[ColinWright]

I don't think so. In the integers mod 256, 2 doesn't have a multiplicative inverse. We can see that because 2x128=0.

Do you mean the numbers mod 256 that are co-prime with 256 form a field? Even that doesn't work because 1+3=4, so it's not closed under addition.

So I'm not sure what you mean.

Added in edit ...

Given any positive number n, the numbers from 1 to n-1 that are co-prime to n form a group with multiplication as the group operation, but that's still not a field, so I'm still confused as to what you might mean.

[cdavidcash]

He is mistaken. What he meant is that there exists a finite field with exactly 256 elements, so you can "make" {0, ..., 255} into a finite field (in the sense that you can make any set of size 256 into a field by assigning + and * operations), but addition and multiplication in that field won't be the usual modular integer arithmetic. Instead, the operations will be determined by mapping the numbers to polynomials and performing modular polynomial operations and then mapping them back to numbers {0,...,255} (or determined by some other process that is morally equivalent).

[zackzackzack]

He means exactly what he said.

From wikipedia: "The finite fields are classified by size; there is exactly one finite field up to isomorphism of size p^k for each prime p and positive integer k." -http://en.wikipedia.org/wiki/Finite_field

[ColinWright]

Hmm. OK, this is an opportunity to learn something.

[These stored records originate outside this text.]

/-- R504: such an image passes when its digest and the log's are right. -/
theorem copyImage_zeros (n : Nat) (d : List Byte) (hn : n < 256 ^ 4) (hd : sha512 (zeros n) = d) :
    copyImage (frosted n d (sha512 (copyHead n d))) 0 n (zeros 32 ++ sha512 (copyHead n d)) = (copyHead n d ++ zeros n, true) := by
  have h64 : d.length = 64 := by rw [← hd, length_sha512]
  have hl := length_copyHead n d h64
  have hh : rdBytes (wrBytes ⟨[], []⟩ 0 0 (copyHead n d)) 0 128 = copyHead n d := by
    rw [← hl]
    exact rdBytes_eq _ 0 _ fun i hi => rdByte_wrBytes_inside _ 0 0 _ i hi
  have hp : rdBytes (wrBytes ⟨[], []⟩ 0 0 (copyHead n d)) 128 n = zeros n := by
    have h := rdBytes_eq (wrBytes ⟨[], []⟩ 0 0 (copyHead n d)) 128 (zeros n) fun i hi => by
      rw [rdByte_wrBytes_outside _ _ _ _ _ (by omega)]
      exact (List.getElem_replicate ..).symm
    rwa [length_zeros] at h
  have h1 : slice (zeros 32 ++ sha512 (copyHead n d)) 32 64 = sha512 (copyHead n d) := by
    rw [slice, List.drop_left' (length_zeros 32), List.take_of_length_le (Nat.le_of_eq (length_sha512 _))]
  have h2 : slice (copyHead n d) 64 64 = d := by
    rw [slice, copyHead, ← List.append_assoc, ← List.append_assoc, List.drop_left' (by
      simp [List.length_append]), List.take_of_length_le (Nat.le_of_eq h64)]
  have h3 : evLen (copyHead n d) = n := by
    rw [evLen, field, slice, copyHead, List.drop_left' (length_zeros 8), List.take_left' (length_beBytes 4 n)]
    simp only [beNat, beBytes, List.foldl, BitVec.toNat_ofNat]
    omega
  simp only [copyImage, frosted, Nat.zero_add, hh, hp, h1, h2, h3, hd, decide_true, Bool.and_self]

/-- R505: a device in Frost whose resume copy passes. -/
theorem wit_PowerLadder_resume : ∃ s : State, s.phase = .running ∧ s.pwr.cur = 4 ∧ bit s.pwr.wake 0 = true ∧
    s.pwr.entering = none ∧ s.pwr.refLost = false ∧ (resumeImages s).isSome = true := by
  generalize hd : sha512 (zeros 143360) = d
  have h := copyImage_zeros 143360 d (by decide) hd
  generalize hk : sha512 (copyHead 143360 d) = k at h
  refine ⟨frosted 143360 d k, rfl, rfl, (show bit (0x3FF : BitVec 11) 0 = true from by decide), rfl, rfl, ?_⟩
  show ((if !true || !(copyImage (frosted 143360 d k) 0 143360 (zeros 32 ++ k)).2 then none else _) : Option _).isSome = true
  rw [h]
  rfl

theorem test_clad_on : got (.cladOn 0 0) live (fun t => ((getCell t 0).off, (getCell t 0).exitAt)) = some (false, some 100000000) := by
  decide +kernel
theorem test_rung : got .deviceRungEntry (calmDev 3) (fun t => (t.pwr.cur, t.time.holdover)) = some (3, true) := by decide +kernel
theorem test_wake : got (.deviceWake 1) { calmDev 3 with pwr := { (calmDev 3).pwr with cur := 3 } } (fun t => (t.pwr.cur, t.pwr.wsrc, t.now)) =
    some (0, 1, 10000010000000) := by decide +kernel
theorem test_wake_masked : got (.deviceWake 1) { calmDev 3 with pwr := { (calmDev 3).pwr with cur := 3, wake := 0 } } (fun t => t.pwr.cur) =
    some 3 := by decide +kernel

theorem wit_Resets :
    (State.reset.phase = .held ∧ State.reset.pwr.testen = false ∧ State.reset.pwr.supplies = 0x7F ∧ gibOk State.reset.part.gib = true ∧
      bit live.baro.chat 0 = false ∧ bit live.baro.chat 2 = false ∧ gibsOk live.part = true ∧ ({ live with baro := { live.baro with raw2 := [5] } } : State).baro.raw2 = 5 :: [] ∧ ({ State.reset with phase := .selfTest } : State).phase = .selfTest) := by decide +kernel

theorem test_porst : got .porstNRelease State.reset (fun t => (t.phase, t.pwr.selfTestAt)) = some (.selfTest, 2000000000) := by decide +kernel
theorem test_system_reset : got .systemReset live (fun t => (t.phase, t.baro.boots, t.cores)) = some (.rom, 1, []) := by decide +kernel
/-- R455: SYSRST_N acts 10 µs after its last transition. -/
theorem test_reset_filter : got .systemReset { live with baro := { live.baro with raw2 := [5] } } (fun t => t.now) = some 10000005 := by decide +kernel
theorem test_supply : got (.supplyOutOfWindow 0) live (fun t => (t.phase, t.baro.last)) = some (.silent, 0x11) := by decide +kernel

-- the management plane

theorem wit_ManagementRequests :
    (let s := ready
     alive s && portUp s 0 && portActive s 0 && activeSession s 0 == some sess0 && decide ((getPort s 0).answers.length < 8)) = true ∧
    (objMissing 0x5000 0 = some 0x06020000 ∧ objMissing 0x2500 1 = none ∧ objAcc 0x2202 1 = .sw ∧ objAcc 0x1000 0 = .const ∧
      lenOf 0x2500 1 = 2 ∧ isCounter 0x1000 0 = false) ∧
    (let a : Answer := ⟨1, 7, 0, [], none, 0, 0⟩
     let s := setPort ready 0 { port0 with answers := [a] }
     ((getPort s 0).answers.find? fun a => answerReady s a.w a.hold) == some a && canSend s 0 2 16) = true ∧
    ((getCtx (setCtx live 0 { ctxOf false [] with st := .frozen }) 0).st = .frozen ∧ live.mgmt.nodeId = 0) := by decide +kernel

theorem test_mrq_absent : got (.mrqRead 0 0x5000 0 9 true) ready (fun t => (getPort t 0).answers.map (·.abort)) = some [0x06020000] := by
  decide +kernel
theorem test_mrq_vendor : got (.mrqRead 0 0x1018 1 9 true) ready (fun t => (getPort t 0).answers.map fun a => (a.abort, a.data)) =
    some [(0, [0, 0, 0x0D, 0x53])] := by decide +kernel
theorem test_mrq_ro : got (.mrqWrite 0 0x1000 0 9 [0, 0, 0, 0] true) ready (fun t => (getPort t 0).answers.map (·.abort)) = some [0x06010002] := by
  decide +kernel

/-- Node 5, OPERATIONAL. -/
def canDev : State := { ready with mgmt := { ready.mgmt with nodeId := 5, nodeUse := 5, bus := 0, nmt := .operational } }
def moving (x : SdoXfer) : State := { canDev with mgmt := { canDev.mgmt with sdo := some x } }

theorem wit_CanPort :
    (canUp canDev && sdoUp canDev && decide (canDev.pwr.cur = 0 ∧ canDev.mgmt.hbMs ≠ 0) && frameFits canDev false) = true ∧
    (let s := moving ⟨0x1008, 0, true, zeros 9, false, 0, false⟩
     sdoUp s && s.mgmt.sdo.isSome) = true ∧
    (let a : SdoAnswer := ⟨0x1000, 0, 0, [1, 2, 3, 4], 0, none, 0, false⟩
     let s := { canDev with mgmt := { canDev.mgmt with sdoAns := [a] } }
     (s.mgmt.sdoAns.find? fun a => answerReady s a.w a.hold) == some a) = true ∧
    (alive { canDev with mgmt := { canDev.mgmt with bus := 2 } } = true ∧ canWriteFail 0x1017 0 2 = none ∧ canWritable 0x2500 1 = false) := by
  decide +kernel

The integers mod 256 are closed under addition and multiplication. Distributivity obviously holds, and there is obviously an additive inverse. My question is about the multiplicative inverse.

What's the multiplicative inverse of 2?

To say that there exists a field of size 256 is a different matter, and I'd be interested in learning more.

Added in edit:

Quoting from the same wikipedia article:

Even though all fields of size p are isomorphic to Z/(pZ), for n ≥ 2 the ring Z/((p^n)Z) (the ring of integers modulo p^n) is not a field.

(Parentheses added for reduction of ambiguity)

Further edit: Not sure why this got a downvote, but I don't much care. Maybe people didn't realize that I wrote this before all the other answers streamed in. Still, now I've learned what may have been intended, and a little more besides, so I'm content.

[kenferry]

> What's the multiplicative inverse of 2?

What do you mean by 2? :-)

The typical way to describe the finite field of order 256 is to look at a set of polynomials like this,

c_7 * x^7 + c_6 * x^6 + ... + c_1 * x + c_0

where c_i is an element of Z/2Z, so it's either 0 or 1. Count how many such polynomials of degree <= 7 there are - since each coefficient is either 0 or 1, there are 2^8 = 256.

Ok. Now we can define adding these polynomials in the usual term by term way.

For multiplication, if you tried to just straight up multiply two polynomials of order 7, you might get a polynomial of order 14. So, here's the trick: pick a polynomial of degree 8 that cannot be factored as a product of polynomials of lesser degree. This is the polynomial equivalent of a prime number (prime numbers cannot be factored further either, right?).

Just as we can look at Z/pZ, we can look at the set of polynomials over Z/2Z modulo g, where g is that irreducible poly of order 8. It should not be any more obvious to you that this works than that it is that Z/pZ is well defined, forms a field, etc. But you can verify it in pretty much the same ways as you'd prove it for Z/pZ.

Anyway. So what do you mean by '2'? In this representation, 1+1 is 0.

Sometimes by '2' people mean x. That's because there's a natural coding of these polynomials as bits in a binary word. Since each coefficient is 0 or 1, you can say the ith bit is the coefficient of x^i. With that encoding, 2 is 0b10, is 1 * x^1 + 0, is x. So, the inverse of x is going to be x^254 mod g (where g is that irreducible generating polynomial).

[ColinWright]

Yes, but what he said was:

  : the set of numbers mod 256 form a field.

Without qualification it seems reasonable to assume the usual operations of addition and multiplication, and not to assume that the integers mod 256 are simply being used as an opaque labelling of the elements of a field such as you describe.

And the labelling is opaque, because while it's obvious what polynomial an integer gets mapped to, the multiplication depends on the particular g.

[zackzackzack]

I misread his statement and made it conform to what I know to be true. There is a finite field of size 256, and you could enumerate the elements in the field with all numbers mod 256, but the normal *,+ wouldn't work persay. The inverse of 2 could be any of the other numbers in the field, even itself. Should have been more careful; I usually try to avoid talking about Math on the internet.

[jgrimes]

There is a field of size 256, but it isn't Z/256Z.

"Even though all fields of size p are isomorphic to Z/pZ, for n ≥ 2 the ring Z/(p^n)Z (the ring of integers modulo p^n) is not a field. The element p (mod p^n) is nonzero and has no multiplicative inverse."